Matlab help related with the scaled Newton's iteration method

Question

I need a little help with Matlab code for the method mentioned in this paper for computing the inverse of the matrix.

In this paper, the author presented scaled Newton iteration given by $X_{k+1} = \alpha_{k+1}(2I - X_{k}A)X_{k}, k = 0, 1, 2, \ldots$ for a given matrix $A$.

Initial approximation $X_{0} = \alpha_{0}A^t$ , $\alpha_{0} = \frac{2}{\sigma_{\min}+\sigma_{\max}}$ , $\sigma_{\min}$, $\sigma_{\max}$ are the the minimum and maximum singular values of the matrix $A$.

$\alpha_{k+1} = \frac{2}{1+(2 - \rho_{k} )\rho_{k}}$

$\rho_{0} = \alpha_{0} \sigma_{\min}$

$\rho_{k+1} = \alpha_{k+1} (2 - \rho _{k} )\rho_{k} $

Here is the algorithm that I want to implement in Matlab.
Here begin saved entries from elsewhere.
/-- The open-reason set after the first start: the evaluation at entry to RUN finds B = 0 ≤ D = 0 (R35). -/
def resetSet : Reasons := { Reasons.empty with credit := true }

/-- The summary page after the first start. -/
def Summary.reset : Summary where
  live := LiveValues.atStart Energy.zero
  b := 0
  cRes := 0
  u := 0
  d := 0
  emergency := false
  band := 0
  window := false
  deferral := false
  price := 0
  time := 0
  clockValid := false
  clockSource := .none
  allowance := 900
  keys := []
  set := resetSet
  sw := .opened
  attempt := 0
  tripMem := 0
  states := PerKind.all .quiet
  counters := PerKind.all 0
  freeze := false
  tamperRequired := false
  fallback := false
  storeFault := false
  erasedPlaces := 16
  inService := false
  startKind := .cold
  oldest := 1
  count := 2
  standing := 0

/-- The block right after the factory part's first start, a cold start with no complete record, in RUN: every field
as the spec's tables "State after each start" give it (column "No complete record"); the rest as log 4 names it. -/
def State.reset : State where
  ee :=
    { gains := Gains.nominal, energy := Energy.zero, live := LiveValues.atStart Energy.zero,
      interval := some
        { start := 0, nominalEnd := 1800, imp := 0, exp := 0, fb := 0, credit := 0, maxW := 0, lastBilled := 0,
          flags := { ProfileFlags.clear with supplyOpen := true, clockInvalid := true } },
      head := Head.empty }
  ce :=
    { money := Money.zero, arm1 := true, arm2 := true, deferral := false, band := 0, window := false,
      minuteDue := false }
  cau :=
    { queue := [], applied := none, codes := ⟨[], 0⟩, lastPkg := 0, settings := Settings.initial,
      pendingPkg := none, pkg := none, serial := 0, key := 0 }
  kps := { buf := [], idle := Timer.stopped }
  rlr := { rx := .hunt 0, radioAddr := zeroAddr, captureHeld := false, capture := [] }
  swc :=
    { set := resetSet, consent := false, sw := .opened, drive := none, overLimit := 0, tripMem := 0, quiet := 0,
      recovery := Timer.stopped, mark := false, lastSense := restVolts }
  tmoHead := Head.empty
  stc :=
    { copy := OneWay.clear, curBlock := 0, nextPlace := 0, nextSeq := 1, logPos := ⟨0, 0⟩, profPos := ⟨0, 0⟩,
      queue := [], prog := none, erase := none, startErases := [], readWait := false, failCount := 0,
      fault := false, periodic := ⟨900, false⟩ }
  bat :=
    { clock := 0, clockValid := false, clockSource := .none, steerDay := 0, steerUsed := 0,
      kinds := PerKind.all KindRec.quiet, coverMain := false, coverTerminal := false, notes := PerKind.all none,
      penalties := ⟨Penalty.zero, Penalty.zero, Penalty.zero⟩, eraseNote := none, valid := true,
      holdBegin := none }
  flash := Flash.factory
  psv :=
    { power := .run, mainsPresent := true, failing := false, battery := true, settle := Timer.stopped,
      holdWait := false, seq := none, dropped := none, inService := false, startKind := .cold,
      recordFound := false, req := none, startNotices := [] }
  exc :=
    { live := true, xrst := false, takeCtr := 1, mem := [], markReg := 0, notices := resetNotices, oldest := 1,
      overflow := false, page := Summary.reset, image := resetNotices, code := Lane.empty,
      control := Lane.empty, query := Lane.empty, standing := [], bulk := none, bus := .idle, deferred := [],
      attn := true, wake := false, dataOut := [] }
  pending := []
  free := 0

end Sys2Proof.Machine
end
1. Find singular values $\sigma_1 \geq \sigma_2\ldots \geq\sigma_{r}$ of $A$
2. $\alpha_{0} = \frac{2}{\sigma_{r}^{2}+\sigma_{1}^2}$
3. $\rho_{0} = \alpha_{0} \sigma_{r}$
4. $X_{0} = \alpha_{0}A^t$
5. for $k = 1, 2\ldots\quad$: $\alpha_k = \frac{2}{[1 + (2 - \rho_{k-1})\rho_{k-1}]}$
6. $X_{k} = \alpha_{k}(2I - X_{k-1}A)X_{k-1}$
7. $\rho_{k} = \alpha_{k} (2 - \rho_{k-1})\rho_{k-1}$

Here is the matlab code that I have made

A = rand(5);   % given matrix 
  svds = svd(A)  % singular value of the matrix A
   s = min(svds)  %smallest singular value
   s1  = max(svds) %lsrgest singular value
   s2 = s^2 + s1^2  
   alpha0 = 2/s2  %alphazero
  rho0 = alpha0 *s
  x0 = alpha0*A';  %initial approximation

  I = eye(5)

  iter = 0
   for i = 1:20
       a1 = 2/(1 + (2 - rho0)*rho0)
       g1 = x0+x0*(I - A*x0);
       x1 = a1*(g1);     % approximation of inverse
       rho1 = a1*(2*rh0 -rh0*rh0 )

       x0 = g1;
       rho0 = rho1

       iter = iter +1
   end 

This code gives the correct result. But after few iterations, the values of rho1 and a1 coincide and become 1 and, hence, it is taking an equal number of iterations compared to the classical Newton iteration. While it should take less number of iterations as mentioned in the paper. I want to know where I am wrong.

Answer 1

I can't access the article, but from what you describe, it looks quite normal that $\alpha$ and $\rho$ become close to $1$: if the method converges, you will have

$$ X = \alpha(2I - XA)X $$

which is equivalent to (supposing $X$ invertible)

$$ I = \alpha(2I - XA) $$

so

$$ XA = (2-\frac{1}{\alpha}) I$$

and (supposing $A$ is invertible)

$$ X = (2-\frac{1}{\alpha})A^{-1}$$

If you want $X$ to converge to $A^{-1}$, you need $\alpha = 1$ and since $\alpha = \frac{2}{1+(2-\rho)\rho}$, you need $\rho$ to go to $1$ as well.

To me, it looks like the method is just working as it should. The reduced number of iterations might come from the "warm-up" phase at the beginning (that's just a guess).